Medallion ETL Pipeline – Bronze, Silver, Gold Data Architecture

Overview

I built this project as part of my IS640 (Programming for Business Analytics) course, focusing on how to structure a data pipeline from raw ingestion through to analytics-ready outputs.

The starting point was messy transaction data coming in from CSV and JSON files with inconsistent formats and values. Instead of trying to clean everything at once, I broke the pipeline into stages using a Bronze, Silver, and Gold structure.

In the Bronze layer, I ingested the raw data into a unified dataset while preserving source information and keeping the schema flexible.
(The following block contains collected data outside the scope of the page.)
theorem headerWord_and (m n a t m' n' a' t' : Byte) :
    headerWord m n a t &&& headerWord m' n' a' t' = headerWord (m &&& m') (n &&& n') (a &&& a') (t &&& t') := by
  unfold headerWord
  refine (BitVec.and_append (x₁ := t ++ a ++ n) (x₂ := t' ++ a' ++ n')).trans ?_
  rw [BitVec.and_append, BitVec.and_append]

/-- The size byte of a header word (R71). -/
theorem headerWord_size (m n a t : Byte) : (headerWord m n a t >>> 8).setWidth 8 = n := by
  have h := toNat_word m n a t
  have := m.isLt
  have := n.isLt
  apply BitVec.eq_of_toNat_eq
  simp only [headerWord, BitVec.toNat_setWidth, BitVec.toNat_ushiftRight, h, Nat.shiftRight_eq_div_pow]
  omega

/-- The row takes the header word: `match`, `mask` and minimum N hold (R90). -/
def OpcodeRow.takes (r : OpcodeRow) (h : Word32) : Bool :=
  decide (h &&& r.mask = r.pattern ∧ r.nMin ≤ ((h >>> 8).setWidth 8).toNat)

theorem selectRow_cons (h : Word32) (r : OpcodeRow) (rs : List OpcodeRow) :
    selectRow h (r :: rs) = if r.takes h then some r else selectRow h rs := by
  simp [selectRow, OpcodeRow.takes]

/-- The opcode table's row of a variant (R84): marker, tag and, of the gated ones, the size byte. -/
def Variant.row : Variant → OpcodeRow
  | .telemetry => ⟨some .telemetry, headerWord startMarker 0 0 0x02, headerWord 0xFF 0 0 0xFF, 27⟩
  | .sysStatus => ⟨some .sysStatus, headerWord startMarker 12 0 0x08, headerWord 0xFF 0xFF 0 0xFF, 0⟩
  | .info      => ⟨some .info, headerWord startMarker 0 0 0x18, headerWord 0xFF 0 0 0xFF, 11⟩
  | .rawAccel  => ⟨some .rawAccel, headerWord startMarker 0 0 0x1D, headerWord 0xFF 0 0 0xFF, 6⟩
  | .strength  => ⟨some .strength, headerWord startMarker 8 0 0x33, headerWord 0xFF 0xFF 0 0xFF, 0⟩

/-- The opcode table's last row: any header with the marker (R84). -/
def unrecognizedRow : OpcodeRow := ⟨none, headerWord startMarker 0 0 0, headerWord 0xFF 0 0 0, 0⟩

theorem opcodeRows_eq : opcodeRows = [Variant.telemetry.row, Variant.sysStatus.row, Variant.info.row, Variant.rawAccel.row,
    Variant.strength.row, unrecognizedRow] := by decide

/-- A variant's row takes the headers that dispatch gives to the variant. -/
theorem Variant.row_takes_iff (v : Variant) (n addr tag : Byte) :
    v.row.takes (headerWord startMarker n addr tag) = true ↔
      selectVariant Layout.default tag (n.toNat + 4) = .ok v := by
  rw [selectVariant_eq_ok_iff, takesLength_default, OpcodeRow.takes, headerWord_size]
  have h255 : ∀ b : Byte, b &&& 255#8 = b := fun b => b.and_allOnes
  have hn : ∀ k : Byte, n = k ↔ n.toNat = k.toNat := fun k => BitVec.toNat_inj.symm
  cases v <;> simp [Variant.row, headerWord_and, headerWord_inj, Variant.tag, h255, hn, and_comm]

theorem unrecognizedRow_takes (n addr tag : Byte) : unrecognizedRow.takes (headerWord startMarker n addr tag) = true := by
  simp [unrecognizedRow, OpcodeRow.takes, headerWord_and, startMarker]

/-- Settles O44: a variant's row takes exactly the headers of its variant, and the last row takes what is left. -/
theorem opcodeTableAgreesWithDispatch : Obligations.OpcodeTableAgreesWithDispatch := by
  intro n addr tag
  simp only [opcodeRows_eq, selectRow_cons, Variant.row_takes_iff, unrecognizedRow_takes, if_true]
  cases selectVariant Layout.default tag (n.toNat + 4) with
  | ok v => cases v <;> exact ⟨_, rfl, rfl⟩
  | error why => exact ⟨_, rfl, rfl⟩

end Sys2Proof

/-! ### The orientation word and sample frames (spec 30_encoding.md R81, R90) -/

namespace Sys2Proof

open Sys2Proof.Machine

/-- Settles O47: the word is the number that its four bytes stand for, and each field a quotient and remainder of it. -/
theorem orientationFieldsTileTheWord : Obligations.OrientationFieldsTileTheWord := by
  intro b4 b5 b6 b7
  have h := toNat_word b4 b5 b6 b7
  have h4 := b4.isLt
  have h5 := b5.isLt
  have h6 := b6.isLt
  simp only [rollField, pitchField, yawField, BitVec.extractLsb'_toNat, h, Nat.shiftRight_eq_div_pow]
  omega

/-- Settles O42: six concrete words and frames, evaluated. -/
theorem sampleFramesDecode : Obligations.SampleFramesDecode := by
  unfold Obligations.SampleFramesDecode
  decide +kernel

end Sys2Proof

/-! ### The words that a field can read (spec 20_memory.md R52, 30_encoding.md R82) -/

namespace Sys2Proof

theorem setWidth_signExtend_same {w k : Nat} (h : w ≤ k) (x : BitVec w) : (x.signExtend k).setWidth w = x := by
  ext i hi
  rw [BitVec.getElem_setWidth, BitVec.getLsbD_signExtend]
  simp [hi, Nat.lt_of_lt_of_le hi h]

theorem setWidth_setWidth_same {w k : Nat} (h : w ≤ k) (x : BitVec w) : (x.setWidth k).setWidth w = x := by
  rw [BitVec.setWidth_setWidth_of_le _ h, BitVec.setWidth_eq]

theorem FieldWidth.pow_bytes (w : FieldWidth) : 256 ^ w.bytes = 2 ^ (8 * w.bytes) := by cases w <;> rfl

theorem FieldWidth.bits_le (w : FieldWidth) : 8 * w.bytes ≤ 32 := by cases w <;> decide

/-- A field extends its `w` bits as its sign says. -/
theorem Field.extend_toNat {f : Field} {w : Nat} (hw : 8 * f.width.bytes = w) (b : BitVec w) :
    f.extend b.toNat = if f.signed then b.signExtend 32 else b.setWidth 32 := by
  subst hw
  rw [Field.extend, BitVec.ofNat_toNat, BitVec.ofNat_toNat, BitVec.setWidth_eq]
In the Silver layer, I cleaned and standardized the data by handling null values, fixing data types, and normalizing inconsistent text fields so everything followed a consistent structure.

In the Gold layer, I created aggregated datasets for reporting, including team performance, player metrics, and overall difficulty—outputs that are ready to plug into dashboards or analysis workflows.

What I Focused On

Structuring a pipeline using Bronze, Silver, and Gold layers
Working with messy, mixed-format data (CSV and JSON)
Cleaning and standardizing data (null handling, type conversion, categorical normalization)
Generating parquet outputs for efficient storage and downstream use
Producing datasets designed for reporting and analytics

Why This Matters

This project helped me think more in terms of systems—how data moves from raw inputs to something reliable and usable.

That same pattern shows up in AI and cloud workflows, where clean, structured data is what makes downstream modeling, automation, and decision-making possible.